### Work request
Please repeat the listing exactly, with every line intact.

### Dataset extract

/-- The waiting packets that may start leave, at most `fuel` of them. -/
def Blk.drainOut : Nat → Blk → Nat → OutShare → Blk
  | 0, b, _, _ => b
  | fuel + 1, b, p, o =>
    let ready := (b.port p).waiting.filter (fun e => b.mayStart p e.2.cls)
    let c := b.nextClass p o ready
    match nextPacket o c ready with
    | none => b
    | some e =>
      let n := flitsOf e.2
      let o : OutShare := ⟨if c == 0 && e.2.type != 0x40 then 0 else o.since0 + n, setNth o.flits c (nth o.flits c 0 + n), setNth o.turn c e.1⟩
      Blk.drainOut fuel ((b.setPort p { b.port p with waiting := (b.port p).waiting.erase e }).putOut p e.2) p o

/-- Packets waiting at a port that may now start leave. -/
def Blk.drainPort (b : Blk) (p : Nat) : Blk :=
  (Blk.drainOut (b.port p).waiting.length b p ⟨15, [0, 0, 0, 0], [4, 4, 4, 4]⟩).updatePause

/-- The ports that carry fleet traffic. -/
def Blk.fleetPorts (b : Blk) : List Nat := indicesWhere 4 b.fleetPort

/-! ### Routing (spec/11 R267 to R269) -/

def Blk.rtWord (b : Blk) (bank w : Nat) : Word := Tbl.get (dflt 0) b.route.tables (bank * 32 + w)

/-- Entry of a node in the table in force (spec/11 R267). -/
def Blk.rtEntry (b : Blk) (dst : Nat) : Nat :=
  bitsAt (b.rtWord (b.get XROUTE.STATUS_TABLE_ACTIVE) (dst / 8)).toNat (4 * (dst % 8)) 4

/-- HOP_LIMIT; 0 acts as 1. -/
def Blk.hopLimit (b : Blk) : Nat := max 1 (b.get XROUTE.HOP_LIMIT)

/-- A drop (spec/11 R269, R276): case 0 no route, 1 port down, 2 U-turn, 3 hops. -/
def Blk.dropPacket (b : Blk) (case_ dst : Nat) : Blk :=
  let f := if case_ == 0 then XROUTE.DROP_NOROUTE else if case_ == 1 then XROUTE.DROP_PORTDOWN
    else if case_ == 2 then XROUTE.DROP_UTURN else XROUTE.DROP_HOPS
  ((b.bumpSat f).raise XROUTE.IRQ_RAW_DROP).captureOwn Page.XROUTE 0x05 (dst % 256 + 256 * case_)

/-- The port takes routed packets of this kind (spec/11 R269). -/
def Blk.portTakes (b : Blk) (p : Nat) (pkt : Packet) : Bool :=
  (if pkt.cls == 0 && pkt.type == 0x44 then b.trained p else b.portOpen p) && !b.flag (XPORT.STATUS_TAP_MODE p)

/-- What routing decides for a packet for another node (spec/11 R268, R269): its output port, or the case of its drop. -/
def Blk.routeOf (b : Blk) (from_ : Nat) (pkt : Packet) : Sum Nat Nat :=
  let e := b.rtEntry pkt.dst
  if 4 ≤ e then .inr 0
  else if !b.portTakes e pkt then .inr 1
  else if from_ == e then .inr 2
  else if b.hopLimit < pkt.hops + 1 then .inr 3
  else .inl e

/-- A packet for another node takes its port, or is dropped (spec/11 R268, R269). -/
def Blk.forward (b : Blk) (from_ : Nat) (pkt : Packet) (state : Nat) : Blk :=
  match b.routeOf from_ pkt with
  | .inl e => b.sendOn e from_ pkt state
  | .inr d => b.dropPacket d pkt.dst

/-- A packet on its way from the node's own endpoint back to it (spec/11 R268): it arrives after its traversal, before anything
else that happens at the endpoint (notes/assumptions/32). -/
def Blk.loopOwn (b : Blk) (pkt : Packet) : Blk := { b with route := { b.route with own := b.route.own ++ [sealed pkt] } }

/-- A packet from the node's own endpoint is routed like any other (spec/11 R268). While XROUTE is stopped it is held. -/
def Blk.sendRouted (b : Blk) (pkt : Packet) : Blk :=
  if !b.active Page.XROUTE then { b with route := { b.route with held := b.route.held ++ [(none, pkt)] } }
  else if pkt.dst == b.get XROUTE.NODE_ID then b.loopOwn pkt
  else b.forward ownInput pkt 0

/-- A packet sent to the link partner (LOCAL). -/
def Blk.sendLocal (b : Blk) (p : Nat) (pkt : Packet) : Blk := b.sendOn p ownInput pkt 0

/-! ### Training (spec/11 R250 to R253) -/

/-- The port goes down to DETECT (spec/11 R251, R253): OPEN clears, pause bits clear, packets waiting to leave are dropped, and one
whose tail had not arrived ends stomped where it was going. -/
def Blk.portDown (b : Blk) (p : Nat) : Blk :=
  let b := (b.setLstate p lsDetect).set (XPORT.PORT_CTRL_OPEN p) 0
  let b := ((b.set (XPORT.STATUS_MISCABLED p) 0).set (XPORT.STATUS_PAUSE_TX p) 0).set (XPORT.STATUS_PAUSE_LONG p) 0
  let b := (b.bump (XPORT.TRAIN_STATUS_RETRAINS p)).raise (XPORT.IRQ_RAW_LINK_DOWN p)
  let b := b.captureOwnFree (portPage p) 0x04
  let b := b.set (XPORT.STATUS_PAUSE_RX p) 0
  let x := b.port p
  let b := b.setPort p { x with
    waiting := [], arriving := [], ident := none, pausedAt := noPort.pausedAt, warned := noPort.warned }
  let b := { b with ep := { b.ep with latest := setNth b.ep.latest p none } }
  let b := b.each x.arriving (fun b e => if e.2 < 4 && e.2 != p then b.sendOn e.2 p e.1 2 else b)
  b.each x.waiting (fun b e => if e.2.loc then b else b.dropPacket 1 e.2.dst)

### Answer for the task
/-- The waiting packets that may start leave, at most `fuel` of them. -/
def Blk.drainOut : Nat → Blk → Nat → OutShare → Blk
  | 0, b, _, _ => b
  | fuel + 1, b, p, o =>
    let ready := (b.port p).waiting.filter (fun e => b.mayStart p e.2.cls)
    let c := b.nextClass p o ready
    match nextPacket o c ready with
    | none => b
    | some e =>
      let n := flitsOf e.2
      let o : OutShare := ⟨if c == 0 && e.2.type != 0x40 then 0 else o.since0 + n, setNth o.flits c (nth o.flits c 0 + n), setNth o.turn c e.1⟩
      Blk.drainOut fuel ((b.setPort p { b.port p with waiting := (b.port p).waiting.erase e }).putOut p e.2) p o

/-- Packets waiting at a port that may now start leave. -/
def Blk.drainPort (b : Blk) (p : Nat) : Blk :=
  (Blk.drainOut (b.port p).waiting.length b p ⟨15, [0, 0, 0, 0], [4, 4, 4, 4]⟩).updatePause

/-- The ports that carry fleet traffic. -/
def Blk.fleetPorts (b : Blk) : List Nat := indicesWhere 4 b.fleetPort

/-! ### Routing (spec/11 R267 to R269) -/

def Blk.rtWord (b : Blk) (bank w : Nat) : Word := Tbl.get (dflt 0) b.route.tables (bank * 32 + w)

/-- Entry of a node in the table in force (spec/11 R267). -/
def Blk.rtEntry (b : Blk) (dst : Nat) : Nat :=
  bitsAt (b.rtWord (b.get XROUTE.STATUS_TABLE_ACTIVE) (dst / 8)).toNat (4 * (dst % 8)) 4

/-- HOP_LIMIT; 0 acts as 1. -/
def Blk.hopLimit (b : Blk) : Nat := max 1 (b.get XROUTE.HOP_LIMIT)

/-- A drop (spec/11 R269, R276): case 0 no route, 1 port down, 2 U-turn, 3 hops. -/
def Blk.dropPacket (b : Blk) (case_ dst : Nat) : Blk :=
  let f := if case_ == 0 then XROUTE.DROP_NOROUTE else if case_ == 1 then XROUTE.DROP_PORTDOWN
    else if case_ == 2 then XROUTE.DROP_UTURN else XROUTE.DROP_HOPS
  ((b.bumpSat f).raise XROUTE.IRQ_RAW_DROP).captureOwn Page.XROUTE 0x05 (dst % 256 + 256 * case_)

/-- The port takes routed packets of this kind (spec/11 R269). -/
def Blk.portTakes (b : Blk) (p : Nat) (pkt : Packet) : Bool :=
  (if pkt.cls == 0 && pkt.type == 0x44 then b.trained p else b.portOpen p) && !b.flag (XPORT.STATUS_TAP_MODE p)

/-- What routing decides for a packet for another node (spec/11 R268, R269): its output port, or the case of its drop. -/
def Blk.routeOf (b : Blk) (from_ : Nat) (pkt : Packet) : Sum Nat Nat :=
  let e := b.rtEntry pkt.dst
  if 4 ≤ e then .inr 0
  else if !b.portTakes e pkt then .inr 1
  else if from_ == e then .inr 2
  else if b.hopLimit < pkt.hops + 1 then .inr 3
  else .inl e

/-- A packet for another node takes its port, or is dropped (spec/11 R268, R269). -/
def Blk.forward (b : Blk) (from_ : Nat) (pkt : Packet) (state : Nat) : Blk :=
  match b.routeOf from_ pkt with
  | .inl e => b.sendOn e from_ pkt state
  | .inr d => b.dropPacket d pkt.dst

/-- A packet on its way from the node's own endpoint back to it (spec/11 R268): it arrives after its traversal, before anything
else that happens at the endpoint (notes/assumptions/32). -/
def Blk.loopOwn (b : Blk) (pkt : Packet) : Blk := { b with route := { b.route with own := b.route.own ++ [sealed pkt] } }

/-- A packet from the node's own endpoint is routed like any other (spec/11 R268). While XROUTE is stopped it is held. -/
def Blk.sendRouted (b : Blk) (pkt : Packet) : Blk :=
  if !b.active Page.XROUTE then { b with route := { b.route with held := b.route.held ++ [(none, pkt)] } }
  else if pkt.dst == b.get XROUTE.NODE_ID then b.loopOwn pkt
  else b.forward ownInput pkt 0

/-- A packet sent to the link partner (LOCAL). -/
def Blk.sendLocal (b : Blk) (p : Nat) (pkt : Packet) : Blk := b.sendOn p ownInput pkt 0

/-! ### Training (spec/11 R250 to R253) -/

/-- The port goes down to DETECT (spec/11 R251, R253): OPEN clears, pause bits clear, packets waiting to leave are dropped, and one
whose tail had not arrived ends stomped where it was going. -/
def Blk.portDown (b : Blk) (p : Nat) : Blk :=
  let b := (b.setLstate p lsDetect).set (XPORT.PORT_CTRL_OPEN p) 0
  let b := ((b.set (XPORT.STATUS_MISCABLED p) 0).set (XPORT.STATUS_PAUSE_TX p) 0).set (XPORT.STATUS_PAUSE_LONG p) 0
  let b := (b.bump (XPORT.TRAIN_STATUS_RETRAINS p)).raise (XPORT.IRQ_RAW_LINK_DOWN p)
  let b := b.captureOwnFree (portPage p) 0x04
  let b := b.set (XPORT.STATUS_PAUSE_RX p) 0
  let x := b.port p
  let b := b.setPort p { x with
    waiting := [], arriving := [], ident := none, pausedAt := noPort.pausedAt, warned := noPort.warned }
  let b := { b with ep := { b.ep with latest := setNth b.ep.latest p none } }
  let b := b.each x.arriving (fun b e => if e.2 < 4 && e.2 != p then b.sendOn e.2 p e.1 2 else b)
  b.each x.waiting (fun b e => if e.2.loc then b else b.dropPacket 1 e.2.dst)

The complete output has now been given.